## Prompt
One range is to be output from the listing below, exactly as written: the line with "1) = some on →" to the line with "(inRange → (new.economy", both kept.

## Input data
/-- SET DISTRICT (R120): BAD FIELD out of range, else OK with the seven settings replaced, the schedule and every
other district standing; a change of the economy setpoint or of economy enabled has the setpoint in force found
afresh. HOLD SETPOINT and RELEASE SETPOINT, in either phase and every state of the district (R125): BAD FIELD out of
range, else OK with the held setpoint present or absent and the setpoint in force found afresh. -/
def Obligations.DistrictSettingsAndHeldSetpoints : Prop :=
  (∀ (tag : Byte) (body : List Byte) (s : State), s.free → body.length = 14 →
    let refusal := exec (.setDistrict tag body) s = .next (s.answered 34 tag Status.badField.body)
    (numberOf 6 (field body 0 1) = none → refusal) ∧
    ∀ d, numberOf 6 (field body 0 1) = some d →
      (flagOf (field body 3 1) = none → refusal) ∧
      ∀ on, flagOf (field body 3 1) = some on →
        let old := s.settings.districts[d]
        let new : DistrictSettings :=
          { schedule := old.schedule, economy := field body 1 2, economyOn := on, lowMargin := field body 4 2,
            highMargin := field body 6 2, lockout := field body 8 2, qualify := field body 10 2,
            repeatWindow := field body 12 2 }
        let inRange := 10 ≤ new.economy ∧ new.economy ≤ 600 ∧ 1 ≤ new.lowMargin ∧ new.lowMargin ≤ 200 ∧
          1 ≤ new.highMargin ∧ new.highMargin ≤ 200 ∧ new.lockout ≤ 600 ∧ new.qualify ≤ 60 ∧ new.repeatWindow ≤ 1800
        let stored := s.putSettings { s.settings with districts := s.settings.districts.set d.val new }
        (¬inRange → refusal) ∧
        (inRange → (new.economy ≠ old.economy ∨ new.economyOn ≠ old.economyOn) →
          exec (.setDistrict tag body) s = .next ((findSetpoint d stored).answered 34 tag Status.ok.body)) ∧
        (inRange → new.economy = old.economy → new.economyOn = old.economyOn →
          exec (.setDistrict tag body) s = .next (stored.answered 34 tag Status.ok.body))) ∧
  (∀ (tag : Byte) (body : List Byte) (s : State), s.free →
    (body.length = 3 →
      let n := field body 1 2
      exec (.holdSetpoint tag body) s = .next (match numberOf 6 (field body 0 1) with
        | some d => if 10 ≤ n ∧ n ≤ 600
            then (findSetpoint d (s.putDistrict d { s.district d with held := some n })).answered 38 tag Status.ok.body
            else s.answered 38 tag Status.badField.body
        | none => s.answered 38 tag Status.badField.body)) ∧
    (body.length = 1 →
      exec (.releaseSetpoint tag body) s = .next (match numberOf 6 (field body 0 1) with
        | some d =>
          (findSetpoint d (s.putDistrict d { s.district d with held := none })).answered 39 tag Status.ok.body
        | none => s.answered 39 tag Status.badField.body)))

/-- SET SCHEDULE (R121): BAD FIELD for a district out of range, for a list that is empty or too long, for a point out of range
and for minutes not strictly ascending; else OK with the whole schedule replaced and the setpoint in force found afresh. -/
def Obligations.SetScheduleReplacesTheList : Prop :=
  ∀ (tag : Byte) (body : List Byte) (s : State), s.free → body.length = 2 + 4 * field body 1 1 →
    let points := (List.range (field body 1 1)).map fun i =>
      ({ minute := field body (2 + 4 * i) 2, setpoint := field body (4 + 4 * i) 2 } : SchedulePoint)
    let good := 1 ≤ points.length ∧ points.length ≤ 8 ∧
      (∀ p ∈ points, p.minute ≤ 1439 ∧ 10 ≤ p.setpoint ∧ p.setpoint ≤ 600) ∧
      points.Pairwise fun p q => p.minute < q.minute
    (numberOf 6 (field body 0 1) = none ∨ ¬good →
      exec (.setSchedule tag body) s = .next (s.answered 35 tag Status.badField.body)) ∧
    ∀ d, numberOf 6 (field body 0 1) = some d → good →
      exec (.setSchedule tag body) s = .next ((findSetpoint d (s.putSettings { s.settings with
        districts := s.settings.districts.set d.val { s.settings.districts[d] with schedule := points } })).answered
          35 tag Status.ok.body)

## Exercise answer
      ∀ on, flagOf (field body 3 1) = some on →
        let old := s.settings.districts[d]
        let new : DistrictSettings :=
          { schedule := old.schedule, economy := field body 1 2, economyOn := on, lowMargin := field body 4 2,
            highMargin := field body 6 2, lockout := field body 8 2, qualify := field body 10 2,
            repeatWindow := field body 12 2 }
        let inRange := 10 ≤ new.economy ∧ new.economy ≤ 600 ∧ 1 ≤ new.lowMargin ∧ new.lowMargin ≤ 200 ∧
          1 ≤ new.highMargin ∧ new.highMargin ≤ 200 ∧ new.lockout ≤ 600 ∧ new.qualify ≤ 60 ∧ new.repeatWindow ≤ 1800
        let stored := s.putSettings { s.settings with districts := s.settings.districts.set d.val new }
        (¬inRange → refusal) ∧
        (inRange → (new.economy ≠ old.economy ∨ new.economyOn ≠ old.economyOn) →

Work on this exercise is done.